━━━━━ Dataset ━━━━━

/-- A read transfer on SMBus: the address that it names, and whether the host takes a packet error code (R498). -/
structure SmbRead where
  addr : BitVec 7
  pec : Bool
  deriving DecidableEq, Repr

/-- A read at the lowest address, without a code. -/
def SmbRead.plain : SmbRead := { addr := 0x58, pec := false }

/-- A word write on SMBus, with the packet error code that the host sends with it, if any (R498). -/
structure SmbWrite where
  addr : BitVec 7
  value : BitVec 16
  pec : Option (BitVec 8)
  deriving DecidableEq, Repr

/-- A write of zero at the lowest address, without a code. -/
def SmbWrite.plain : SmbWrite := { addr := 0x58, value := 0, pec := none }

/-- A configuration write of the host, by the register of the PCI Express standard that it writes (R446, R447; log entry 4). -/
inductive CfgWrite where
  | command (v : BitVec 16)
  /-- BAR n of the header -/
  | bar (n : Nat) (v : Word)
  | deviceControl (v : BitVec 16)
  | deviceStatus (v : BitVec 16)
  /-- the MSI-X capability's Enable and Function Mask -/
  | msix (enable mask : Bool)
  | uncStatus (v : Word)
  | uncMask (v : Word)
  | uncSeverity (v : Word)
  | corStatus (v : Word)
  | corMask (v : Word)
  deriving DecidableEq, Repr

/-- The commands: one constructor per row of the table of operations and events, in its order. An operand with a default is one that the rows' own fields do not name; the default is what a command spelled without it has, and stands for no rule. -/
inductive Instr where
  /-- BEAT_BOUNDARY (R19). -/
  | beatBoundary (r : Readings)
  /-- LOCAL_BEAT_BOUNDARY (R257). -/
  | localBeatBoundary
  /-- GUARD_START (R16). -/
  | guardStart (cycle : Nat := 0)
  /-- BEAT_STRETCH_REQ (R31). -/
  | beatStretchReq (v : Word)
  /-- TIME_UP_SEND (R259). -/
  | timeUpSend (now : Nat)
  /-- TIME_DOWN_SEND (R259). -/
  | timeDownSend (now : Nat)
  /-- TIME_UP (R261). -/
  | timeUp (rx : Rx)
  /-- TIME_DOWN (R262). -/
  | timeDown (rx : Rx)
  /-- TIME_UP_TIMEOUT (R263). -/
  | timeUpTimeout (child : Nat)
  /-- LIST_WORD_FETCH (R143). -/
  | listWordFetch (p t : Nat)
  /-- PICK_LOAD (R129). -/
  | pickLoad (p t : Nat) (cycle : Nat := 0)
  /-- PICK_START (R144). -/
  | pickStart (p t cycle : Nat)
  /-- HOLLOW_RETIRE (R153). -/
  | hollowRetire (p t : Nat) (cycle : Nat := 0)
  /-- NOP (R131). -/
  | nop (p t : Nat)
  /-- MATMUL (R135). -/
  | matmul (p t : Nat)
  /-- DRAIN (R69). -/
  | drain (p t : Nat)
  /-- VMAP (R132). -/
  | vmap (p : Nat)
  /-- VRED (R133). -/
  | vred (p : Nat)
  /-- VUPD (R110). -/
  | vupd (p : Nat)
  /-- MOVE (R176). -/
  | move (p : Nat)
  /-- MOVE_ADD (R178). -/
  | moveAdd (p : Nat)
  /-- CNTLOAD (R138). -/
  | cntload (p : Nat)
  /-- PLOAD (R140). -/
  | pload (p : Nat)
  /-- FLAG_PICK_SET (R185). -/
  | flagPickSet (p : Nat)
  /-- FLAG_PICK_CLEAR (R185). -/
  | flagPickClear (p : Nat)
  /-- REDUCE_SCATTER (R288). -/
  | reduceScatter (p : Nat)
  /-- ALL_REDUCE (R288). -/
  | allReduce (p : Nat)
  /-- ALL_GATHER (R288). -/
  | allGather (p : Nat)
  /-- BROADCAST (R288). -/
  | broadcast (p : Nat)
  /-- RING_PASS (R307). -/
  | ringPass (p : Nat)
  /-- VOTE (R295). -/
  | vote (p : Nat)
  /-- VOTE_WAIT_EXPIRY (R295). -/
  | voteWaitExpiry
  /-- PICK_COMPLETE (R145). -/
  | pickComplete (p t : Nat) (cycle : Nat := 0)
  /-- KNOWN_ANSWER_PICK (R387). -/
  | knownAnswerPick (k : KnownAnswer)
  /-- SEQ_CNT_WRITE (R137). -/
  | seqCntWrite (p n : Nat) (v : Word)
  /-- SEQ_LFLAG_SET (R166). -/
  | seqLflagSet (p : Nat) (v : Dword)
  /-- SEQ_LFLAG_CLR (R166). -/
  | seqLflagClr (p : Nat) (v : Dword)
  /-- FADD_I32 (R183). -/
  | faddI32 (a : AtomicReq)
  /-- FADD_I64 (R183). -/
  | faddI64 (a : AtomicReq)
  /-- FADD_F32 (R183). -/
  | faddF32 (a : AtomicReq)
  /-- CAS64 (R183). -/
  | cas64 (a : AtomicReq)
  /-- FLAG_SET (R183). -/
  | flagSet (a : AtomicReq)
  /-- FLAG_CLR (R183). -/
  | flagClr (a : AtomicReq)
  /-- ATOMIC_OP_UNDEFINED (R183). -/
  | atomicOpUndefined (op : BitVec 8) (a : AtomicReq)
  /-- ATOMIC_SLOT_FILL (R184). -/
  | atomicSlotFill (m off width : Nat) (v : Dword)
  /-- PORTHOLE_READ (R187). -/
  | portholeRead (off width : Nat)
  /-- PORTHOLE_WRITE (R187). -/
  | portholeWrite (off width : Nat) (v : Dword)
  /-- PORTHOLE_READ_TIMEOUT (R188). -/
  | portholeReadTimeout
  /-- READ_REQ (R243). -/
  | readReq (rx : Rx)
  /-- READ_RSP (R243). -/
  | readRsp (rx : Rx)
  /-- WRITE (R243). -/
  | write (rx : Rx)
  /-- ADD_WRITE (R243). -/
  | addWrite (rx : Rx)
  /-- ACK (R243). -/
  | ack (rx : Rx)
  /-- RMA_DEADLINE (R263). -/
  | rmaDeadline (tag : Nat)
  /-- HELLO (R253). -/
  | hello (rx : Rx)
  /-- PROVE (R254). -/
  | prove (rx : Rx)
  /-- ADMITTED (R253). -/
  | admitted (rx : Rx)
  /-- REJECT (R256). -/
  | reject (rx : Rx)
  /-- ADMISSION_DEADLINE (R263). -/
  | admissionDeadline (peer : Nat)
  /-- ADMISSION_RETRY (R263). -/
  | admissionRetry (peer : Nat)
  /-- CLEAR_QUAR (R274). -/
  | clearQuar
  /-- RETRY (R274). -/
  | retry
  /-- FLOW_CONTEXT_FREE (R244). -/
  | flowContextFree (flow : Nat)
  /-- LANE_FAIL (R233). -/
  | laneFail (port lane : Nat)
  /-- LASER_FAIL (R234). -/
  | laserFail (port lane : Nat) (dead : Bool)
  /-- SPARE_LASER_SETTLED (R234). -/
  | spareLaserSettled (port lane : Nat) (lit : Bool)
  /-- PORT_TRAINING_DONE (R263). -/
  | portTrainingDone (port : Nat)
  /-- PORT_TRAINING_TIMEOUT (R263). -/
  | portTrainingTimeout (port : Nat)
  /-- RESTART (R267). -/
  | restart (port : Nat)
  /-- TAKE_DOWN (R267). -/
  | takeDown (port : Nat)
  /-- CV_DATA8 (R248). -/
  | cvData8 (u : Nat) (v : Word)
  /-- CV_DATA16 (R248). -/
  | cvData16 (u : Nat) (v : Word)
  /-- CV_DATA32 (R248). -/
  | cvData32 (u : Nat) (v : Word)
  /-- CV_STATE_WRITE (R249). -/
  | cvStateWrite (u : Nat) (v : Dword)
  /-- CV_CFG_WRITE (R249). -/
  | cvCfgWrite (u : Nat) (v : Word)
  /-- CV_EXPECT (R283). -/
  | cvExpect (u : Nat) (v : Dword)
  /-- PART (R292). -/
  | part (rx : Rx)
  /-- DATA (R292). -/
  | data (rx : Rx)
  /-- RING (R292). -/
  | ring (rx : Rx)
  /-- CREADY (R293). -/
  | cready (rx : Rx)
  /-- VOTE_UP (R295). -/
  | voteUp (rx : Rx)
  /-- VOTE_DOWN (R295). -/
  | voteDown (rx : Rx)
  /-- DIGEST (R326). -/
  | digest (rx : Rx)
  /-- DIGEST_SWEEP_DONE (R324). -/
  | digestSweepDone
  /-- RETAIN_FILE_DONE (R329). -/
  | retainFileDone
  /-- RESTORE_COMPLETE (R370). -/
  | restoreComplete
  /-- REPLAY_START (R333). -/
  | replayStart
  /-- REC_CTRL_ARM (R338). -/
  | recCtrlArm
  /-- ARMED_RECOVERY_START (R338). -/
  | armedRecoveryStart
  /-- VOTE_CFG_WRITE (R299). -/
  | voteCfgWrite (v : Word)
  /-- GOV_REC_DATA_WRITE (R98). -/
  | govRecDataWrite (v : Word)
  /-- GOV_REC_DATA_READ (R122). -/
  | govRecDataRead
  /-- GOV_TEL_WRITE (R116). -/
  | govTelWrite
  /-- GOV_TEL_SIZE_WRITE (R126). -/
  | govTelSizeWrite (v : Word)
  /-- SNAPSHOT_LINE_COPY (R210). -/
  | snapshotLineCopy
  /-- SNAPSHOT_COMPLETE (R211). -/
  | snapshotComplete
  /-- CHANNEL_MOVE_START (R213). -/
  | channelMoveStart (l : Nat)
  /-- MOVE_JOB_UNIT_COPY (R209). -/
  | moveJobUnitCopy (job : MoveJob)
  /-- CHANNEL_MOVE_COMPLETE (R209). -/
  | channelMoveComplete
  /-- RETRAIN (R213). -/
  | retrain (n : Nat) (pass : Bool)
  /-- CALIBRATION (R212). -/
  | calibration (n : Nat) (eye : Eye)
  /-- SCRUB (R199). -/
  | scrub (a : Nat) (f : ScrubFinding)
  /-- REKEY_REQ (R216). -/
  | rekeyReq
  /-- REKEY_COMPLETE (R216). -/
  | rekeyComplete
  /-- HOTSPOT (R215). -/
  | hotspot
  /-- MIRROR_EXTENT_SEND (R357). -/
  | mirrorExtentSend
  /-- MIRROR_EXTENT_RESEND (R358). -/
  | mirrorExtentResend (extent : Nat)
  /-- IMG_DATA (R358). -/
  | imgData (rx : Rx)
  /-- IMG_ACK (R358). -/
  | imgAck (rx : Rx)
  /-- IMG_END (R358). -/
  | imgEnd (rx : Rx)
  /-- IMG_DONE (R358). -/
  | imgDone (rx : Rx)
  /-- IMG_REQ (R370). -/
  | imgReq (rx : Rx)
  /-- STRIPE_DATA (R363). -/
  | stripeData (rx : Rx)
  /-- STRIPE_END (R363). -/
  | stripeEnd (rx : Rx)
  /-- STRIPE_ACK (R363). -/
  | stripeAck (rx : Rx)
  /-- STRIPE_RESEND (R363). -/
  | stripeResend (stripe : Nat)
  /-- STRIPE_REQ (R370). -/
  | stripeReq (rx : Rx)
  /-- TAIL_COMMIT_RECORD (R365). -/
  | tailCommitRecord
  /-- REC_DATA (R365). -/
  | recData (rx : Rx)
  /-- REC_ACK (R365). -/
  | recAck (rx : Rx)
  /-- REC_REQ (R370). -/
  | recReq (rx : Rx)
  /-- RST_CTRL_GO (R373). -/
  | rstCtrlGo
  /-- CORE_MOVE_START (R392). -/
  | coreMoveStart
  /-- CORE_MOVE_LINE_COPY (R392). -/
  | coreMoveLineCopy
  /-- CORE_MOVE_DRAIN_DONE (R392). -/
  | coreMoveDrainDone
  /-- HEARTBEAT (R394). -/
  | heartbeat
  /-- HEARTBEAT_MISS (R394). -/
  | heartbeatMiss
  /-- STANDING_DECISION (R396). -/
  | standingDecision
  /-- SPILL_WRITEBACK (R402). -/
  | spillWriteback
  /-- HEAT_STEP_DOWN (R403). -/
  | heatStepDown (c : Nat)
  /-- UNDERATE (R412). -/
  | underate
  /-- FAN_RETIRE (R412). -/
  | fanRetire
  /-- FAN_CLEAR (R412). -/
  | fanClear
  /-- DRAFT_BEGIN (R438). -/
  | draftBegin
  /-- DRAFT_DATA (R419). -/
  | draftData (v : Word)
  /-- DRAFT_PULL (R419). -/
  | draftPull
  /-- DRAFT_ABORT (R419). -/
  | draftAbort
  /-- DRAFT_VERIFY_DONE (R420). -/
  | draftVerifyDone
  /-- DRAFT_START_AT (R423). -/
  | draftStartAt
  /-- DRAFT_PIN_CTRL_WRITE (R441). -/
  | draftPinCtrlWrite (v : Word)
  /-- SELF_TEST_DONE (R427). -/
  | selfTestDone (f : Func) (r : TestResult)
  /-- SELF_TEST_TIMEOUT (R429). -/
  | selfTestTimeout (f : Func)
  /-- FW_BEGIN (R442). -/
  | fwBegin
  /-- FW_DATA (R442). -/
  | fwData (v : Word)
  /-- FW_STAGE (R433). -/
  | fwStage
  /-- FW_STAGE_DONE (R433). -/
  | fwStageDone
  /-- FW_UPDATE (R433). -/
  | fwUpdate
  /-- FW_SYNC_START (R434). -/
  | fwSyncStart
  /-- FW_BOOT (R431). -/
  | fwBoot
  /-- FW_COMMIT_SECVER (R432). -/
  | fwCommitSecver
  /-- ATT_GO (R435). -/
  | attGo
  /-- ATT_DONE (R435). -/
  | attDone
  /-- FUNCTION_LEVEL_RESET (R452). -/
  | functionLevelReset
  /-- HOT_RESET (R452). -/
  | hotReset
  /-- LINK_LOSS (R452). -/
  | linkLoss
  /-- D3HOT (R448). -/
  | d3hot
  /-- EVT_POP (R456). -/
  | evtPop
  /-- EVT_AGE_EXPIRY (R457). -/
  | evtAgeExpiry
  /-- IRQ_STATUS_CLEAR (R458). -/
  | irqStatusClear (v : Dword)
  /-- IRQ_ENABLE_WRITE (R458). -/
  | irqEnableWrite (v : Dword)
  /-- REGISTER_WRITE (R9). -/
  | registerWrite (off width : Nat) (v : Dword)
  /-- TEN_ARM (R465). -/
  | tenArm (v : Word)
  /-- TENSION_REG_WRITE (R465). -/
  | tensionRegWrite (off width : Nat) (v : Dword)
  /-- INGRESS_DELAY_RELEASE (R468). -/
  | ingressDelayRelease (port : Nat)
  /-- TEN_LB_START (R481). -/
  | tenLbStart
  /-- TEN_LB_STOP (R481). -/
  | tenLbStop
  /-- LOOPBACK_RUN_END (R472). -/
  | loopbackRunEnd
  /-- DBG_QUIESCE_WRITE (R474). -/
  | dbgQuiesceWrite (hi : Bool) (v : Dword)
  /-- DBG_ACC_READ (R475). -/
  | dbgAccRead
  /-- DBG_ACC_WRITE (R475). -/
  | dbgAccWrite (v : Dword)
  /-- DBG_TRACE_WRITE (R476). -/
  | dbgTraceWrite
  /-- DBG_TRACE_SIZE_WRITE (R484). -/
  | dbgTraceSizeWrite (v : Word)
  /-- POWER_ON (R485). -/
  | powerOn
  /-- RESET_RELEASE (R429). -/
  | resetRelease
  /-- SIDEBAND_RESET (R489). -/
  | sidebandReset
  /-- PERST (R489). -/
  | perst
  /-- UNDERVOLTAGE_OFF (R487). -/
  | undervoltageOff
  /-- UNDERVOLTAGE_RESTART (R487). -/
  | undervoltageRestart
  /-- OVERVOLTAGE_OFF (R487). -/
  | overvoltageOff
  /-- OVERCURRENT_OFF (R487). -/
  | overcurrentOff
  /-- OVERTEMP_OFF (R487). -/
  | overtempOff
  /-- POWER_REMOVED (R488). -/
  | powerRemoved
  /-- REFCLK_LOSS (R495). -/
  | refclkLoss (k : RefClk)
  /-- MOD_ID (R498). -/
  | modId (x : SmbRead := SmbRead.plain)
  /-- VIN (R498). -/
  | vin (x : SmbRead) (reading : BitVec 16 := 0)
  /-- IIN (R498). -/
  | iin (x : SmbRead) (reading : BitVec 16 := 0)
  /-- PIN (R498). -/
  | pin (x : SmbRead) (reading : BitVec 16 := 0)
  /-- PIN_PEAK (R498). -/
  | pinPeak (x : SmbRead := SmbRead.plain) (peak : BitVec 16 := 0)
  /-- PIN_PEAK_CLEAR (R498). -/
  | pinPeakClear (x : SmbWrite := SmbWrite.plain)
  /-- TEMP_MAX (R498). -/
  | tempMax (x : SmbRead := SmbRead.plain)
  /-- PLATE_IN (R498). -/
  | plateIn (x : SmbRead) (reading : BitVec 16 := 0)
  /-- PLATE_OUT (R498). -/
  | plateOut (x : SmbRead) (reading : BitVec 16 := 0)
  /-- MOD_STATUS (R498). -/
  | modStatus (x : SmbRead := SmbRead.plain)
  /-- MOD_STATUS_WRITE (R498). -/
  | modStatusWrite (x : SmbWrite)
  /-- MALFORMED_FRAME (R255). -/
  | malformedFrame (rx : Rx)
  /-- RESTORE_REQUEST_TIMEOUT (R370). -/
  | restoreRequestTimeout (idx : Nat)
  /-- CAPTURE_READOUT_DONE (R355). -/
  | captureReadoutDone
  /-- STRIPE_SEND (R363). -/
  | stripeSend
  /-- RELOAD_COPY_DONE (R425). -/
  | reloadCopyDone (p : Nat)
  /-- JITTERED_SEGMENT_START (R468). -/
  | jitteredSegmentStart
  /-- DELAYED_FLAG_SET (R468). -/
  | delayedFlagSet (p t : Nat)
  /-- PAUSE_END (R233). -/
  | pauseEnd (port : Nat)
  /-- STAGE_RESTORE_DONE (R333). -/
  | stageRestoreDone
  /-- FW_SYNC_DONE (R433). -/
  | fwSyncDone
  /-- RETURN_TO_D0 (R448). -/
  | returnToD0
  /-- BUS_MASTER_ENABLE (R447). -/
  | busMasterEnable (w : CfgWrite)
  /-- PCIE_LOOPBACK (R473). -/
  | pcieLoopback (b : Bool)
  /-- HOST_LINK_TRAINED (R446). -/
  | hostLinkTrained (rate width : Nat) (flit : Bool)
  /-- REFCLK_RETURN (R495). -/
  | refclkReturn (k : RefClk)
  /-- VIN_WARN_CHANGE (R487). -/
  | vinWarnChange (uv ov : Bool)
  /-- COOL_WARN_CHANGE (R492). -/
  | coolWarnChange (inlet : BitVec 16) (outlet : BitVec 16 := 0)
  deriving DecidableEq, Repr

━━━━━

▶ _Work to be completed_
Look through the entries above, and wherever a line holds the string "that", copy it.

▶ _Completed exercise_
/-- A read transfer on SMBus: the address that it names, and whether the host takes a packet error code (R498). -/
/-- A word write on SMBus, with the packet error code that the host sends with it, if any (R498). -/
/-- A configuration write of the host, by the register of the PCI Express standard that it writes (R446, R447; log entry 4). -/
/-- The commands: one constructor per row of the table of operations and events, in its order. An operand with a default is one that the rows' own fields do not name; the default is what a command spelled without it has, and stands for no rule. -/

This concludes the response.